The UK eScience Grid
(and other real Grids)
Mark Hayes
NIEeS Summer School 2003
The Grid in the UK
Pilot projects in particle physics,
astronomy, medicine, bioinformatics,
environmental sciences...
Contributing to international
Grid software development efforts
10 regional “eScience Centres”
Some UK Grid resources
• Daresbury - loki - 64 proc Alpha cluster
• Manchester - green - 512 proc SGI Origin 3800
• Imperial - saturn - large SMP Sun
• Southampton - iridis - 400 proc.Intel Linux cluster
• Rutherford Appleton Lab - hrothgar - 32 proc Intel Linux
• Cambridge - herschel - 32 proc Intel Linux cluster
• ...
• coming soon: 4x >64 CPU JISC clusters, HPC(X)

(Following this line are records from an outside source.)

/-- R500, R502, R504 to R508: a background step is accepted strictly inside the range and within 16 of the last
foreground value, and rejected otherwise, when the value in force stays and the third rejection in a row asks for
recovery; runs are requested; coefficient access opens with the key and a cause only; a written lane word waits for
the alignment marker. -/
def Obligations.Calibration : Prop :=
  (∀ (p : Fin 4) (l : Fin 2) (w : Nat) (d : Int) (s : State), w ≤ 8 → d.natAbs ≤ 1 → calBackAllowed s p l = true →
    (s.reg Reg.CAL_CTL).toNat.testBit 0 = true → s.rfld Reg.CAL_LANE_CTL 0 16 ≠ 0 →
    (∀ q ∈ s.cal.laneNext, q.1 / 16 ≠ 2 * p.val + l.val) →
    let lane := 2 * p.val + l.val
    let old := calValue s (16 * lane + w)
    let top : Int := if w = 8 then 16 else 63
    let fg : Int := kget old s.cal.fg (16 * lane + w)
    ∃ t, exec (.laneBackgroundCal p l [(w, d)]) s = .next t ∧ t.cal.laneRuns = min (s.cal.laneRuns + 1) 65535 ∧
      t.cal.laneTime = s.opsec ∧ t.waits .core Ev.CAL_LANE_DONE lane ∧ t.cal.fg = s.cal.fg ∧ t.regs = s.regs ∧
      t.port = s.port ∧ t.cel = s.cel ∧ t.saf = s.saf ∧
      (∀ x, x ≠ 16 * lane + w → calValue t x = calValue s x) ∧
      (-top < old + d ∧ old + d < top ∧ (old + d - fg).natAbs ≤ 16 →
        calValue t (16 * lane + w) = old + d ∧ kget 0 t.cal.rejRun (16 * lane + w) = 0 ∧
        t.cal.laneRejects = s.cal.laneRejects) ∧
      (¬(-top < old + d ∧ old + d < top ∧ (old + d - fg).natAbs ≤ 16) →
        calValue t (16 * lane + w) = old ∧ t.flagged Reg.CAL_ERR 0 ∧ t.waits .core Ev.CAL_LANE_REJECT lane ∧
        kget 0 t.cal.rejRun (16 * lane + w) = kget 0 s.cal.rejRun (16 * lane + w) + 1 ∧
        (t.cal.recovery = true ↔ s.cal.recovery = true ∨ 2 ≤ kget 0 s.cal.rejRun (16 * lane + w)))) ∧
  (∀ (p : Fin 4) (l : Fin 2) (steps : List (Nat × Int)) (s : State),
    (∀ q ∈ steps, q.1 ≤ 8 ∧ q.2.natAbs ≤ 1) → calBackAllowed s p l = false →
    exec (.laneBackgroundCal p l steps) s = .next { s with cal := { s.cal with
      passes := s.cal.passes.filter (fun q => q.1 != 2 * p.val + l.val) } }) ∧
  (∀ s : State, ∃ t, exec .calLaneRunCmd s = .next t ∧ t = { s with cal := { s.cal with passes := t.cal.passes } } ∧
    ∀ n, n ∈ t.cal.passes.map (·.1) ↔ n < 8 ∧ (vget s.port (n / 2)).st = .up ∧
      (vget s.port (n / 2)).active.testBit (n % 2) = true) ∧
  (∀ (byTemp : Bool) (s : State),
    ((s.reg Reg.CAL_CTL).toNat.testBit 1 = true → s.pwr.barrierOk = true → s.cel.running = true →
      s.rfld Reg.CAL_CELL_CTL (if byTemp then 8 else 0) 8 ≠ 0 →
      exec (.cellCalRun byTemp) s = .next { s with cel := { s.cel with calAgain := true } }) ∧
    ((s.reg Reg.CAL_CTL).toNat.testBit 1 = false ∨ s.rfld Reg.CAL_CELL_CTL (if byTemp then 8 else 0) 8 = 0 →
      exec (.cellCalRun byTemp) s = .next s) ∧
    (s.pwr.barrierOk = true → s.cel.running = true →
      exec .calCellRunCmd s = .next { s with cel := { s.cel with calAgain := true } })) ∧
  (∀ (data : Word) (s : State), (acts data 0 = false ∨ keyed data 0x96 = false) →
    exec (.calAccessOpen data) s = .next s) ∧
  (∀ (data : Word) (s : State), acts data 0 = true → keyed data 0x96 = true →
    (s.cmt.everAccepted = true → lifecycle s ≠ 0 → s.cal.recovery = false →
      ∃ t, exec (.calAccessOpen data) s = .next t ∧ t.cal = s.cal ∧
        t.cCopy Reg.RAC_STATUS 4 = s.cCopy Reg.RAC_STATUS 4 ||| 2 ∧
        (∀ r, r < 4 → t.cCopy Reg.RAC_STATUS r = s.cCopy Reg.RAC_STATUS r) ∧
        s.raisedOne t .core Ev.REG_WRITE_LOCKED 0) ∧
    (s.cmt.everAccepted = false ∨ lifecycle s = 0 ∨ s.cal.recovery = true →
      ∃ t c, exec (.calAccessOpen data) s = .next t ∧ t.cal = { s.cal with access := some c } ∧ 1 ≤ c ∧ c ≤ 3 ∧
        (c = 1 ↔ s.cmt.everAccepted = false) ∧ s.raisedOne t .core Ev.CAL_ACCESS_OPENED 12 ∧ t.regs = s.regs)) ∧
  (∀ s : State, exec .calAccessClose s = .next { s with cal := { s.cal with access := none } }) ∧
  (∀ (r : Reader) (d : Word) (s : State),
    let w := s.rfld Reg.CAL_COEF_INDEX 0 8
    let v := sext 16 (d.toNat % 2 ^ 16)
    (s.cal.access = none → exec (.calCoefDataAccess r none) s = .next s ∧
      ∃ t, exec (.calCoefDataAccess r (some d)) s = .next t ∧ t.cal = s.cal ∧ t.cel = s.cel ∧ t.regs = s.regs ∧
        t.cCopy Reg.RAC_STATUS (readerNo r) = s.cCopy Reg.RAC_STATUS (readerNo r) ||| 2) ∧
    (s.cal.access ≠ none → 0xA5 < w → ∀ x, ∃ t, exec (.calCoefDataAccess r x) s = .next t ∧ t.flagged Reg.CAL_ERR 3 ∧
      t.cal = s.cal ∧ t.cel = s.cel ∧ t.regs = s.regs ∧ t.evt = s.evt) ∧
    (s.cal.access ≠ none → w ≤ 0xA5 → ∃ t, exec (.calCoefDataAccess r none) s = .next t ∧ t.cal = s.cal ∧
      t.evt = s.evt ∧ t.rfld Reg.CAL_COEF_INDEX 0 8 = w + 1 ∧
      ∀ a, a ≠ Reg.CAL_COEF_INDEX → t.reg a = s.reg a) ∧
    (s.cal.access ≠ none → w < 0x80 → w % 16 ≤ 8 →
      let top : Int := if w % 16 = 8 then 16 else 63
      (-top < v ∧ v < top → ∃ t, exec (.calCoefDataAccess r (some d)) s = .next t ∧
        kget 0 t.cal.laneNext w = v ∧ (∀ x, calValue t x = calValue s x) ∧
        t.rfld Reg.CAL_COEF_INDEX 0 8 = w + 1 ∧ s.raisedOne t .core Ev.CAL_COEF_WRITTEN (w / 16) ∧ t.cel = s.cel) ∧
      (¬(-top < v ∧ v < top) → ∃ t, exec (.calCoefDataAccess r (some d)) s = .next t ∧ t.flagged Reg.CAL_ERR 3 ∧
        t.cal = s.cal ∧ t.regs = s.regs ∧ t.evt = s.evt)) ∧
    (s.cal.access ≠ none → 0x80 ≤ w → w ≤ 0x8B → -100 < v → v < 100 →
      ∃ t, exec (.calCoefDataAccess r (some d)) s = .next t ∧ kget 0 t.cel.coefNext w = v ∧
        t.cal.laneNext = s.cal.laneNext ∧ s.raisedOne t .core Ev.CAL_COEF_WRITTEN 12 ∧
        t.rfld Reg.CAL_COEF_INDEX 0 8 = w + 1)) ∧
  (∀ s : State, (s.docentRuns = true → ∃ t, exec .calArchive s = .next t ∧
      t.arc.cal = some (s.cal.coef, crc32c (calBytes s.cal.coef)) ∧ t.cal = { s.cal with dirty := false } ∧
        t.regs = s.regs ∧
      t.arc.fw = s.arc.fw) ∧
    (s.docentRuns = false → exec .calArchive s = .next s))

Applications on the UK Grid
Ion diffusion through radiation damaged crystal structures
(Mark Calleja, Earth Sciences, Cambridge)
• Monte Carlo simulation
lots of independent runs
• small input & output
• more CPU -> higher
temperatures, better stats
• access to ~100 CPUs
on the UK Grid
• Condor-G client tool
for farming out jobs
Applications on the UK Grid
GEODISE - Grid Enabled Optimisation & Design Search for Engineering
(Simon Cox, Andy Keane, Hakki Eres, Southampton)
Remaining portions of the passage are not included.